New concerns over developments in the U.S. economy surfaced last week, and seem to be the main focus in European trading Monday. Stocks have turned positive after a weak opening, and the dollar continue to slide against most currencies.
“The economic outlook for the U.S. economy now seems more uncertain than before, which also has taken the focus away from the debt crisis in the euro zone.”
Anders Green Kjelsrud
Several disappointing U.S. macro numbers was presented last week, and renewed the fears that the U.S.recovery is losing momentum. Regional business confidence index for manufacturing fell sharply, while actual spending figures suggested that consumers have become more cautious. And Friday’s University of Michigan‘s consumer confidence index for July showed that consumers also expressed that they have become more concerned.

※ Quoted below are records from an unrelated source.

-- ==== Sys2Proof/Machine/Flows.lean ====
section
/-!
DEFINITION. Audio flows: entries and their check, reception and merge, transmission, flow clocks (08_network_streams.md R249 to
R266, R273 to R275).
-/

namespace Sys2Proof.Machine

/-! ### Entry fields (Table 08-14) -/

def eClass (e : List Word) : Nat := bits (ew e 0) 30 29
def eFmt (e : List Word) : Nat := bits (ew e 0) 28 27
def ePtime (e : List Word) : Nat := bits (ew e 0) 26 24
def eDual (e : List Word) : Bool := bit (ew e 0) 23
def ePt (e : List Word) : Nat := bits (ew e 0) 15 8
def eAsrc (e : List Word) : Bool := bit (ew e 0) 7
def eFclk (e : List Word) : Nat := bits (ew e 0) 6 5
def eLat (e : List Word) : Nat := bits (ew e 1) 31 20
def eOutBase (e : List Word) : Nat := bits (ew e 1) 25 16
def eTsOfs (e : List Word) : Nat := (ew e 8).toNat

/-- Bytes per sample. -/
def eBytes (e : List Word) : Nat := match eFmt e with | 0 => 2 | 1 => 3 | _ => 4

/-- Frames per packet (Table 08-4). -/
def framesPer (s : State) (e : List Word) : Option Nat :=
  let base := match ePtime e with | 0 => none | 1 => some 3 | 2 => some 6 | 3 => some 12 | 4 => some 16 | 5 => some 48 | _ => none
  match base, s.clk.mult with
  | none, 0 => none
  | none, 1 => if ePtime e = 0 then some 3 else none
  | none, _ => if ePtime e = 0 then some 6 else none
  | some b, m => some (b * 2 ^ m)

def payloadLen (s : State) (e : List Word) : Nat := eCh e * (framesPer s e).getD 0 * eBytes e

/-- A destination group of R250. -/
def groupOk (g : Word) : Bool := decide (bits g 31 28 = 0xE) && decide (g.toNat / 256 ≠ 0xE00000)

/-- The check of a COMMIT (R250 to R253, R255). -/
def entryOk (s : State) (tx : Bool) (e : List Word) : Bool :=
  let p := framesPer s e
  let base := if tx then eOutBase e else eInBase e
  let lim := if tx then limOut s else limIn s
  let g0 := ew e (if tx then 3 else 2)
  let g1 := ew e 5
  decide (eClass e ≠ 3) && decide (eFmt e ≠ 3) && p.isSome && decide (bits (ew e 0) 1 0 ≠ 0)
    && decide (1 ≤ eCh e ∧ eCh e ≤ 64) && decide (96 ≤ ePt e ∧ ePt e ≤ 127) && decide (base + eCh e ≤ lim)
    && decide (payloadLen s e ≤ 1460)
    && (decide (2 ≤ ePtime e) || (decide (eFmt e = 2) && decide (eClass e = 0)))
    && (decide (eClass e ≠ 0) || (decide (ePtime e ≤ 2) && !eAsrc e))
    && (tx || (if eClass e = 0 then eLat e == p.getD 0 + 1 else decide (p.getD 0 + 1 ≤ eLat e)))
    && (!ePath e 0 || groupOk g0) && (!ePath e 1 || groupOk g1)

/-- Line rate of a port, Mbit/s. -/
def lineRate (s : State) (n : Nat) : Nat := if netMode s n = 1 then 10000 else 1000

/-- The transmit entries in force once the commits on their way have landed. -/
def comingTx (s : State) : List (Nat × List Word) :=
  s.net.commits.foldl (fun l c => if c.1 then alSet l c.2.1 c.2.2 else l) s.net.txE

/-- Admission of transmit flow `f` with entry `e` on port `n` (R265), against the other enabled flows, those on their way included. -/
def admitPort (s : State) (f : Nat) (e : List Word) (n : Nat) : Bool :=
  let all := (e :: (((comingTx s).filter fun x => x.1 != f).map (·.2))).filter fun x => eEn x && ePath x n
  let wire (x : List Word) : Nat := (payloadLen s x + 82) * 8
  -- wire times in ps: bits × 10^6 / rate
  let wireA := ((all.filter fun x => eClass x = 0).map fun x => wire x * 1000000 / lineRate s n).sum
  -- average load in bit/s
  let load := ((all.filter fun x => eClass x ≤ 1).map fun x => wire x * fs s / (framesPer s x).getD 1).sum
  decide (wireA + 1000000 ≤ period s) && decide (load ≤ 800000 * lineRate s n)
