/-- The output alignment lines (R385): the samples formed on frame `j` go in, and what ports and flows receive comes out. -/
def alignLines (j : Nat) (out : Samples) (s : State) : Samples × State :=
  let ls := s.cistern.lines.filter fun l => bit l.e0 31 && bit l.e0 28
  let r := ls.foldl (fun (a : Samples × State) l =>
    let o := dOut (lineWords l)
    let s1 := lineStore l j (i32 (smp out o)) a.2
    let v : Int × State := if s1.cistern.missed.contains l.i then (0, stageMiss s1) else lineValue l j s1
    (alSet a.1 o v.1, v.2)) (out, s)
  (r.1, setCist { r.2.cistern with missed := [] } r.2)

/-! ### The class A reserve (R43, R44, R386) -/

/-- The move lands: each class A line reads from its share, copied from the Cistern where it serves. -/
def rsvEnter (s : State) : State :=
  let ls := classALines s
  let share := if ls.isEmpty then 0 else 65536 / ls.length
  let f := s.tb.frame
  let s1 := rset aDDRC_RSV_SHARE (w32 share) s
  let copied := cistServes s
  let s2 := if ¬ copied then s1 else ls.foldl (fun s l =>
    let e := lineWords l
    let n := min (dDelay e) share
    (List.range n).foldl (fun s i =>
      let r := lineFetch l (n - i) f s
      if f + i < n ∨ share = 0 then s else stWord (rsvBase s l.i + 4 * ((f + i - n) % share)) (i32 r.1) r.2) s) s1
  let over_ := ls.any fun l => decide (dDelay (lineWords l) > share)
  let move (l : DLine) : DLine :=
    if isClassA l then
      let d := dDelay (lineWords l)
      { l with
        rsvFrom := if copied then max l.from_ (f - min d share) else f
        points := if d > share then l.points ++ [(share, f)] else l.points }
    else l
  let s3 := setCist { s2.cistern with reserve := true, rsvAt := none, lines := s2.cistern.lines.map move } s2
  if over_ then iset pgDDRC 6 s3 else s3

/-- The move back (R44). -/
def rsvLeave (s : State) : State :=
  let f := s.tb.frame
  let share := rsvShare s
  let move (l : DLine) : DLine :=
    let d := dDelay (lineWords l)
    if isClassA l ∧ d > share then { l with points := l.points ++ [(d, f)] } else l
  rset aDDRC_RSV_SHARE 0 (setCist { s.cistern with reserve := false, backAt := none, lines := s.cistern.lines.map move } s)

/-- RESERVE_MOVE (R43, R386): at its block boundary. -/
def reserveMove (s : State) : State :=
  match s.cistern.rsvAt, s.cistern.backAt with
  | some f, _ => if s.tb.frame ≥ f ∧ isBlock s s.tb.frame then rsvEnter s else s
  | none, some f => if s.tb.frame ≥ f ∧ isBlock s s.tb.frame then rsvLeave s else s
  | none, none => s

/-! ### Host aperture (R395) -/

/-- Cistern byte of an aperture address. -/
def apByte (s : State) (a : Nat) : Nat := rfld s aDDRC_APBASE 13 0 * 2 ^ 20 + (a - 0x100000)

/-- Does a byte lie in the announcement of a busy voice? -/
def inBusyVoice (s : State) (a n : Nat) : Bool :=
  s.cistern.voices.any fun v => meet a n (64 * v.line) (v.length * (if v.fmt24 then 3 else 2))

def apRefused (s : State) (a : Nat) : Bool :=
  let b := apByte s a
  !cistServes s || decide (b + 4 > cistBytes s) || !activeOrSolo s || meetsLines s 1024 b 4 || meetsSegs s b 4 || inBusyVoice s b 4

/-- An aperture write: stored under its byte enables, and mirrored (R357, R412). False when it is refused. -/
def apWrite (a : Nat) (be : BitVec 4) (v : Word) (s : State) : State × Bool :=
  if apRefused s a then (errcap pgDDRC 3 a s, false)
  else
    let b := apByte s a
    let r : State × Bool := if be = 0xF#4 ∨ s.fab.flips.isEmpty then (s, false) else eccRead (cistBase + b) s
    if r.2 then (r.1, false)
    else
      let s1 := dramTouch 5 (b / 64) 4 r.1
      let s2 := (List.range 4).foldl (fun s j => if be.getLsbD j then cwByte (b + j) (v.extractLsb' (8 * j) 8) s else s) s1
      let s3 := freshen (cistBase + b) s2
      (if isActive s3 then sendCell 5 (.words true [(b, cdWord s3 b)]) s3 else s3, true)

end Sys2Proof.Machine
end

The benchmark confidence index fell from 76.0 to 66.5, and reversed virtually the entire rise of the past year.
The second confidence index, by the Conference Board, have also dropped lately.
The coming week do not contain many macro numbers that are able to shed new light on developments in the U.S. economy.
However, there are some interesting figures; especially the new numbers from the U.S. housing market.
The NAHB’s index (mood barometer for the contractors) is due for publication later today.
Among other events from the United States this week it is worth noting Governor Ben Bernanke’s semi-annual examination of the Senate banking committee.
Despite the relatively weak macroeconomic figures, managed the largest U.S. stock indexes to almost sideways, until they fell on Friday, after sharp rise the previous week amid generally pretty positive earnings reports for the second quarter.
In currency markets the dollar weakened on a broad front through most of last of week.
Trade Weighted fell by a total of two percent – about the same as the depreciation against the euro.
Against the Japanese yen has been weakening even something bigger. In recent months, the dollar have moved as a typical safe-haven currency. Once the uncertainty rise, the dollar have been steady. It also certainly strengthened in the wake of the weak macro numbers. This was, however, not the case by the end of last week.
“That seemingly small shift is probably related to the economic outlook for the U.S. economy now seems more uncertain than before, which also has taken the focus away from the debt crisis in the euro zone. This has contributed to a greater appetite for the euro. In addition, last week the holding auctions of both Greek, Spanish and Portuguese government securities, with tolerable manage outcomes,” analyst Anders Green Kjelsrud at DnB NOR Markets writes in today’s Morning Report.
Rates On The Rise
Money market rates in the euro zone has risen quite significantly recently, which also may have contributed to increasing demand for euros.
“With virtually unlimited supply of money in the last year, money market rates fell well below the central bank‘s key interest rate on one per cent. After the decay of the loan from the ECB to banks in the entire EUR 442 billion for a couple or three weeks ago, however, excess liquidity has been greatly reduced. This provides pressure up on the money market,” Kjelsrud explains.
Another possible factor behind the rise in interest rates, the uncertainty ahead of the publication of stress tests of the European banks, which will take place on Friday.
The report will probably take a lot of the market focus this week. The main purpose of publishing the results of stress tests is to reduce the uncertainty in the markets.
“A major problem in the European financial market today is uncertainty about which banks to take huge losses and the banks have enough capital to meet these losses. As long as uncertainty prevails, even healthy banks are affected by the financing is less available,” DnB NOR Markets points out.
“Otherwise, we note that the Norwegian krone has weakened one part against both the euro and the dollar during Friday afternoon and continued during the weekend. EURNOK traded this morning around 8:13 to 8:14. The NOK decline can probably be explained by a general decline in risk sentimentet while markets are characterized by the fact that it’s July and summer vacation for many. As we have discussed on previous occasions, illiquid markets this summer will be contribute to greater price fluctuations for the Norwegian crown.”
Macro Calendar the week contains few of the real goodies; the euro zone PMI, and several indices, in where the most important probably will be the German IFO index on Friday.
In Norway, Norges Bank publishes its lending survey for the second quarter on Wednesday, that normally don’t create any major market reactions.